Dancers will be challenged in rigorous classes, including modern, improvisation and composition, said Trent Williams, this year’s Swamp Dance Fest director.
Williams, an assistant professor of dance at UF, said the majority of participants are incoming freshmen pursuing bachelor’s degrees in dance or students currently enrolled in UF’s dance program.
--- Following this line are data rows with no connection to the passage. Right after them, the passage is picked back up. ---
/-- The voltage items of the loop are those of the layout (R84, R175). -/
theorem voltItems_eq (v : List Byte) (i : Nat) : voltItems v i = voltageItems (byteAt v) i := by
  simp [voltItems, voltageItems, su16, sb, be16, beNat, blockLen, payloadOff, Nat.add_assoc]

/-- The temperature items of the loop are those of the layout (R85, R176). -/
theorem tempItems_eq (v : List Byte) (i : Nat) : tempItems v i = temperatureItems (byteAt v) i := by
  simp [tempItems, temperatureItems, tempOf, sb, itemsPerT, blockLen, payloadOff, tempOffset, List.range_succ,
    Nat.add_assoc]

/-! ### Only the examined blocks matter -/

theorem placedItems_congr {w : Nat} {b c : Nat → Byte} {items : (Nat → Byte) → Nat → List (BitVec w)} {n count : Nat}
    (h : ∀ i, i < n → b (13 * i + 4) = c (13 * i + 4)) (h2 : ∀ i, i < n → items b i = items c i) :
    placedItems b (items b) n count = placedItems c (items c) n count := by
  simp only [placedItems, usedSubframes_congr h]
  congr 1
  exact List.flatMap_congr fun i hi => h2 i (usedSubframes_mem hi)

theorem ExaminedCount.congr {b c : Nat → Byte} {per n count e : Nat}
    (h : ∀ i, i < n → b (13 * i + 4) = c (13 * i + 4)) (hx : ExaminedCount b per n count e) :
    ExaminedCount c per n count e := by
  obtain ⟨h1, h2, h3⟩ := hx
  have hu : ∀ m, m ≤ n → usedSubframes b m = usedSubframes c m := fun m hm =>
    usedSubframes_congr fun i hi => h i (by omega)
  refine ⟨h1, fun j hj => by rw [← hu j (by omega)]; exact h2 j hj, ?_⟩
  rw [← hu e h1]; exact h3

theorem voltageItems_congr {b c : Nat → Byte} {i : Nat} (h : ∀ o, 5 ≤ o → o ≤ 10 → b (13 * i + o) = c (13 * i + o)) :
    voltageItems b i = voltageItems c i := by
  simp only [voltageItems, List.map_cons, List.map_nil, Nat.add_assoc]
  rw [h 5 (by omega) (by omega), h (5 + 1) (by omega) (by omega), h 7 (by omega) (by omega),
    h (7 + 1) (by omega) (by omega), h 9 (by omega) (by omega), h (9 + 1) (by omega) (by omega)]

theorem temperatureItems_congr {b c : Nat → Byte} {i : Nat}
    (h : ∀ o, 5 ≤ o → o ≤ 11 → b (13 * i + o) = c (13 * i + o)) : temperatureItems b i = temperatureItems c i := by
  simp only [temperatureItems, List.map_cons, List.map_nil]
  rw [h 5 (by omega) (by omega), h 6 (by omega) (by omega), h 7 (by omega) (by omega), h 8 (by omega) (by omega),
    h 9 (by omega) (by omega), h 10 (by omega) (by omega), h 11 (by omega) (by omega)]

/-- A whole run over bytes `b` with one column of R170: the slots, and what RA_* and SEQMIS report of it. -/
theorem reassemble_reports {w cap : Nat} (itemsOf : List Byte → Nat → List (BitVec w))
    (decl : (Nat → Byte) → Nat → List (BitVec w)) (heq : ∀ v i, itemsOf v i = decl (byteAt v) i)
    (per maxSf count : Nat) (hper : ∀ v i, (itemsOf v i).length = per) (hmax : maxSf ≤ 16) (hcount : count ≤ 16)
    (hcap : count ≤ cap) (dst : Vector (Slot w) cap) (v : List Byte) (b : Nat → Byte)
    (hv : ∀ a, a < v.length → byteAt v a = b a)
    (hc : ∀ n, n ≤ v.length / 13 → ∀ i, i < n → decl (byteAt v) i = decl b i) (s : State) :
    let n := min maxSf (v.length / 13)
    let p := reassemble v (itemsOf v) maxSf count dst
    let placed := placedItems b (decl b) n count
    SlotsAfter placed count dst (markAbsent count p.dst) ∧
    (s.status.seqmis = false → ∀ t : State, t.ra = p.registers → t.status = s.status.noteSkips p.skip →
      ReportsReassembly b per n count placed.length t) := by
  intro n p placed
  obtain ⟨a1, a2, a3, a4⟩ := reassemble_spec v (itemsOf v) per maxSf count dst hcap (hper v)
  have hn : n ≤ v.length / 13 := by simp only [n]; omega
  have hn16 : n ≤ 16 := by simp only [n]; omega
  have hseq : ∀ i, i < n → byteAt v (13 * i + 4) = b (13 * i + 4) := fun i hi => hv _ (by omega)
  have hpl : placedItems (byteAt v) (itemsOf v) n count = placed := by
    have : itemsOf v = decl (byteAt v) := funext (heq v)
    rw [this]
    exact placedItems_congr hseq (hc n hn)
  rw [hpl] at a2 a4
  change ExaminedCount (byteAt v) per n count p.idx at a1
  change p.rem = _ at a2
  change p.skip = p.idx - (usedSubframes (byteAt v) p.idx).length at a3
  refine ⟨a4, fun hs t ht1 ht2 => ?_⟩
  have hex := a1.congr hseq
  have hidx : p.idx ≤ n := hex.1
  have hskip : p.skip ≤ 16 := by rw [a3]; omega
  have hu : usedSubframes (byteAt v) p.idx = usedSubframes b p.idx :=
    usedSubframes_congr fun i hi => hseq i (by omega)
  have i1 : t.ra.idx.toNat = p.idx := by simp [ht1, Progress.registers]; omega
  have i2 : t.ra.rem.toNat = p.rem := by simp [ht1, Progress.registers]; omega
  have i3 : t.ra.skip.toNat = p.skip := by simp [ht1, Progress.registers]; omega
  refine ⟨by rw [i1]; exact hex, by rw [i2]; exact a2, by rw [i3, i1, ← hu]; exact a3, ?_⟩
  rw [i3]
  simp [ht2, Status.noteSkips, hs]
  omega

/-- A run depends on the response through its length, the sequence bytes and the items only. -/
theorem reassemble_congr {w cap : Nat} {u v : List Byte} {items : Nat → List (BitVec w)} (hl : u.length = v.length)
    (hs : ∀ i, sb u i 0 = sb v i 0) (maxSf count : Nat) (dst : Vector (Slot w) cap) :
    reassemble u items maxSf count dst = reassemble v items maxSf count dst := by
  have h : ∀ (n : Nat) (p : Progress w cap), examineUpTo u items n p = examineUpTo v items n p := by
    intro n
    induction n with
    | zero => intro p; rfl
    | succ n ih => intro p; simp only [examineUpTo, examine, hs, ih]
  simp only [reassemble, hl, h]

/-- The items placed, converted one by one. -/
theorem placedItems_map {α β : Type} (f : α → β) (b : Nat → Byte) (items : Nat → List α) (n count : Nat) :
    placedItems b (fun i => (items i).map f) n count = (placedItems b items n count).map f := by
  simp only [placedItems, List.map_take, List.map_flatMap]

/-! ### The subframes examined and skipped -/

/-- A subframe was skipped exactly when one of those examined has a wrong number (R174). -/
theorem skipped_iff (b : Nat → Byte) (e : Nat) :
    e - (usedSubframes b e).length ≠ 0 ↔ ∃ i, i < e ∧ (b (13 * i + 4)).toNat ≠ i + 1 := by
  have hl := usedSubframes_length_le b e
  have hf : (usedSubframes b e).length = e ↔ ∀ i ∈ List.range e, decide ((b (13 * i + 4)).toNat = i + 1) = true := by
    conv_lhs => rhs; rw [← List.length_range (n := e)]
    exact List.length_filter_eq_length_iff
  simp only [List.mem_range, decide_eq_true_eq] at hf
  rw [show e - (usedSubframes b e).length ≠ 0 ↔ ¬(usedSubframes b e).length = e by omega, hf]
  simp only [not_forall, exists_prop, ne_eq]

/-- Which subframes a run examines: whole ones, reached while items were still required (R173). -/
theorem ExaminedCount.lt_iff {b : Nat → Byte} {per n count e : Nat} (h : ExaminedCount b per n count e) (i : Nat) :
    i < e ↔ i < n ∧ per * (usedSubframes b i).length < count := by
  obtain ⟨h1, h2, h3⟩ := h
  refine ⟨fun hi => ⟨by omega, h2 i hi⟩, fun ⟨h4, h5⟩ => ?_⟩
  rcases h3 with h3 | h3
  · omega
  · by_contra hc
    obtain ⟨rest, hr⟩ := usedSubframes_append b e i (by omega)
    have hm := Nat.mul_le_mul_left per (show (usedSubframes b e).length ≤ (usedSubframes b i).length by simp [hr])
    omega

/-- SEQMIS reports an examined subframe whose number is not its position + 1 (R174). -/
theorem ReportsReassembly.seqmis_iff {b : Nat → Byte} {per n count placed : Nat} {t : State}
    (h : ReportsReassembly b per n count placed t) :
    t.status.seqmis = true ↔
      ∃ i, i < n ∧ per * (usedSubframes b i).length < count ∧ (b (13 * i + 4)).toNat ≠ i + 1 := by
  obtain ⟨h1, -, h3, h4⟩ := h
  rw [h4, h3, skipped_iff]
  simp only [h1.lt_iff, and_assoc]

end Sys2Proof.Machine
end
Some students travel from other universities to take part in the program.
Twenty dancers are participating this year, and those who are UF students will receive three credits, said Kevin Austin, an academic advisor for UF’s College of the Arts.
Dancers are able to interact and collaborate with guest artists, from whom they learn technique and how to explore creativity through choreography.
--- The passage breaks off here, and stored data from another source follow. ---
-- ==== Sys2Proof/Tests/Slice0.lean ====
section
/-! SUPPORT. The model's own tests. Expected values come from the spec's tables and vectors (95_test_vectors.md V-…,
30_encoding.md R98); "witness" theorems show a state and operands that meet the hypotheses of an obligation. -/

namespace Sys2Proof.Tests

open Sys2Proof Sys2Proof.Machine

/-! ### WellFormed refuses -/

theorem test_wf_named_code_in_template : (Instr.reqAny 0x90).wellFormed .standard = false := by decide
theorem test_wf_named_code_in_template_last : (Instr.reqAny 0x98).wellFormed .standard = false := by decide
theorem test_wf_named_code_in_fallback : (Instr.rspUnknown 1 0x98 8 #v[0, 0, 0, 0, 0, 0, 0, 0] 0).wellFormed .standard
    = false := by decide
theorem test_wf_load_too_long (bs : List Byte) (h : bs.length = 209) :
    (Instr.opLoad bs).wellFormed .standard = false := by simp [Instr.wellFormed, Config.standard, h]
theorem test_wf_load_longest (bs : List Byte) (h : bs.length = 208) :
    (Instr.opLoad bs).wellFormed .standard = true := by simp [Instr.wellFormed, Config.standard, h]
theorem test_wf_codes_around_the_named : (Instr.reqAny 0x8F).wellFormed .standard = true ∧
    (Instr.reqAny 0x99).wellFormed .standard = true := by decide

/-! ### The constraints of the parameters (92_eei_decisions.md) -/

theorem test_config_standard : Config.standard.ok = true := by decide
theorem test_config_small_buffer : { Config.standard with rxCap := 207 }.ok = false := by decide
theorem test_config_equal_offsets : { Config.standard with offTMin := 0 }.ok = false := by decide
theorem test_config_charger_offset : { Config.standard with offChgr := 4 }.ok = false := by decide

/-! ### Decoding, one written-out word for every frame row -/

theorem test_decode_reqAny : decode [0xA5, 0x40, 0xFF, 0x08, 0, 0, 0, 0, 0, 0, 0, 0, 0xEC] = .ok (.reqAny 0xFF) := by
  decide
theorem test_decode_reqSoc : decode [0xA5, 0x40, 0x90, 0x08, 0, 0, 0, 0, 0, 0, 0, 0, 0x7D] = .ok .reqSoc := by decide
theorem test_decode_reqCellMinMax : decode [0xA5, 0x40, 0x91, 0x08, 0, 0, 0, 0, 0, 0, 0, 0, 0x7E] = .ok .reqCellMinMax := by
  decide
theorem test_decode_reqTempMinMax : decode [0xA5, 0x40, 0x92, 0x08, 0, 0, 0, 0, 0, 0, 0, 0, 0x7F] = .ok .reqTempMinMax := by
  decide
theorem test_decode_reqMos : decode [0xA5, 0x40, 0x93, 0x08, 0, 0, 0, 0, 0, 0, 0, 0, 0x80] = .ok .reqMos := by decide
theorem test_decode_reqStatus : decode [0xA5, 0x40, 0x94, 0x08, 0, 0, 0, 0, 0, 0, 0, 0, 0x81] = .ok .reqStatus := by decide
theorem test_decode_reqCellV : decode [0xA5, 0x40, 0x95, 0x08, 0, 0, 0, 0, 0, 0, 0, 0, 0x82] = .ok .reqCellV := by decide
theorem test_decode_reqTemps : decode [0xA5, 0x40, 0x96, 0x08, 0, 0, 0, 0, 0, 0, 0, 0, 0x83] = .ok .reqTemps := by decide
theorem test_decode_reqBal : decode [0xA5, 0x40, 0x97, 0x08, 0, 0, 0, 0, 0, 0, 0, 0, 0x84] = .ok .reqBal := by decide
theorem test_decode_reqAlarm : decode [0xA5, 0x40, 0x98, 0x08, 0, 0, 0, 0, 0, 0, 0, 0, 0x85] = .ok .reqAlarm := by decide

/-- V-D10. -/
theorem test_decode_rspSoc : decode [0xA5, 0x01, 0x90, 0x08, 0x02, 0x0D, 0x02, 0x0D, 0x74, 0xCC, 0x03, 0x52, 0xF1]
    = .ok (.rspSoc 0x01 0x08 525 525 29900 850 0xF1) := by decide
/-- V-D26. -/
theorem test_decode_rspCellMinMax :
    decode [0xA5, 0x01, 0x91, 0x08, 0xFF, 0xFF, 0xFF, 0x00, 0x00, 0x00, 0x12, 0x34, 0x82]
      = .ok (.rspCellMinMax 0x01 0x08 65535 255 0 0 0x1234 0x82) := by decide
/-- V-D27. -/
theorem test_decode_rspTempMinMax :
    decode [0xA5, 0x01, 0x92, 0x08, 0x3C, 0x01, 0x28, 0x02, 0x00, 0x00, 0x00, 0x00, 0xA7]
      = .ok (.rspTempMinMax 0x01 0x08 #v[0x3C, 0x01, 0x28, 0x02, 0, 0, 0, 0] 0xA7) := by decide
/-- V-D30. -/
theorem test_decode_rspMos : decode [0xA5, 0x01, 0x93, 0x08, 0x02, 0x00, 0x01, 0x7F, 0xFF, 0xFF, 0xFF, 0xFF, 0xBF]
    = .ok (.rspMos 0x01 0x08 2 0 1 0x7F 4294967295 0xBF) := by decide
/-- V-D31. -/
theorem test_decode_rspStatus : decode [0xA5, 0x01, 0x94, 0x08, 0x05, 0x02, 0x01, 0x00, 0x21, 0x00, 0x00, 0x00, 0x6B]
    = .ok (.rspStatus 0x01 0x08 #v[5, 2, 1, 0, 0x21, 0, 0, 0] 0x6B) := by decide
/-- V-S4, block 1. -/
theorem test_decode_rspCellV : decode [0xA5, 0x01, 0x95, 0x08, 0x02, 0x0C, 0xE7, 0x0C, 0xE8, 0xFF, 0xFF, 0x00, 0x2A]
    = .ok (.rspCellV 0x01 0x08 2 3303 3304 65535 0 0x2A) := by decide
/-- V-D47. -/
theorem test_decode_rspTemps : decode [0xA5, 0x01, 0x96, 0x08, 0x01, 0x00, 0x28, 0xFF, 0x41, 0x99, 0x99, 0x99, 0x78]
    = .ok (.rspTemps 0x01 0x08 1 #v[0x00, 0x28, 0xFF, 0x41, 0x99, 0x99, 0x99] 0x78) := by decide
/-- V-D52. -/
theorem test_decode_rspBal : decode [0xA5, 0x01, 0x97, 0x08, 0, 0, 0, 0, 0, 0, 0, 0x80, 0xC5]
    = .ok (.rspBal 0x01 0x08 #v[0, 0, 0, 0, 0, 0, 0, 0x80] 0xC5) := by decide
/-- V-D59. -/
theorem test_decode_rspAlarm : decode [0xA5, 0x01, 0x98, 0x08, 0xFF, 0x00, 0x01, 0x80, 0xA5, 0x5A, 0x0F, 0xF0, 0xC4]
    = .ok (.rspAlarm 0x01 0x08 #v[0xFF, 0x00, 0x01, 0x80, 0xA5, 0x5A, 0x0F, 0xF0] 0xC4) := by decide
/-- V-D60. -/
theorem test_decode_rspUnknown : decode [0xA5, 0x01, 0x99, 0x08, 1, 2, 3, 4, 5, 6, 7, 8, 0x6B]
    = .ok (.rspUnknown 0x01 0x99 0x08 #v[1, 2, 3, 4, 5, 6, 7, 8] 0x6B) := by decide

/-- V-D13 and V-D15: what is no response. -/
theorem test_decode_rejects :
    decode [0xA5, 0x01, 0x90, 0x08, 0x02, 0x0D, 0x02, 0x0D, 0x74, 0xCC, 0x03, 0x52] = .error .frameTooShort ∧
    decode [0x00, 0x02, 0x90, 0x08, 0, 0, 0, 0, 0, 0, 0, 0, 0x3F] = .error .badSync := by decide

/-- A 0x90 request with a wrong last byte is no REQ.SOC (its mask covers byte 12); the receive side does not check
byte 12. -/
theorem test_decode_wrong_checksum : decode [0xA5, 0x40, 0x90, 0x08, 0, 0, 0, 0, 0, 0, 0, 0, 0x7C]
    = .ok (.rspSoc 0x40 0x08 0 0 0 0 0x7C) := by decide

/-- Table words: byte 0 holds the least significant bits. REQ.ANY's word in the table has code 0 and leaves byte 12 out
of the mask. -/
theorem test_table_words :
    decodeTableWord 104 0x7D0000000000000000089040A5 = some .reqSoc ∧
    decodeTableWord 104 0x00000000000000000008_0040A5 = some (.reqAny 0x00) ∧
    decodeTableWord 104 0x0000000000000000000000_98_00A5
      = some (.rspAlarm 0 0 #v[0, 0, 0, 0, 0, 0, 0, 0] 0) := by decide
This year’s festival features two guest artists: Duane Cyrus, an associate professor at the University of North Carolina at Greensboro, and JoAnna Mendl Shaw, a long-standing choreographer and educator.
Jennifer Klammer, a 19-year-old participant, said she’s had a wonderful experience and has learned a great deal from the guest artists.
“I’ve been working a lot with Duane,” she said. “He bases his choreography off of our movement, and I really like that process. It lets our voices as artists come out.”
In addition to dancers developing their technical skills, they will experience various special projects.
Dancers will hear about the guest artists’ careers, people who they’ve worked with in the industry and how they made it as artists in today’s dance field, Williams said.
Williams said the program is also a great networking ground for students once they have left the program.
“A lot of our students go to New York and choreograph later on, or do their own work as well as work with guest artists who were part of Swamp Dance Fest with them,” Williams said.
Dancers in the festival create works performed by students and guests.
“The culminating performance showcases what the students have learned throughout the Summer, as well as share with their parents and friends the repertory that they’ve learned during the four weeks of being in this intensive,” Williams said.
The final performances will be held Friday to Sunday at the McGuire Pavilion Black Box Theatre.
Tickets can be purchased from the UF Box Office. Tickets are $13 for UF students, $15 for staff and faculty and $18 for community members, according to UF’s College of the Arts.
Klammer, a dance and journalism sophomore, said she hopes people who attend the final performance learn dance is more actively thought out instead of just movement.
“Dancers are active thinkers, not just robots who kick, step, turn,” she said.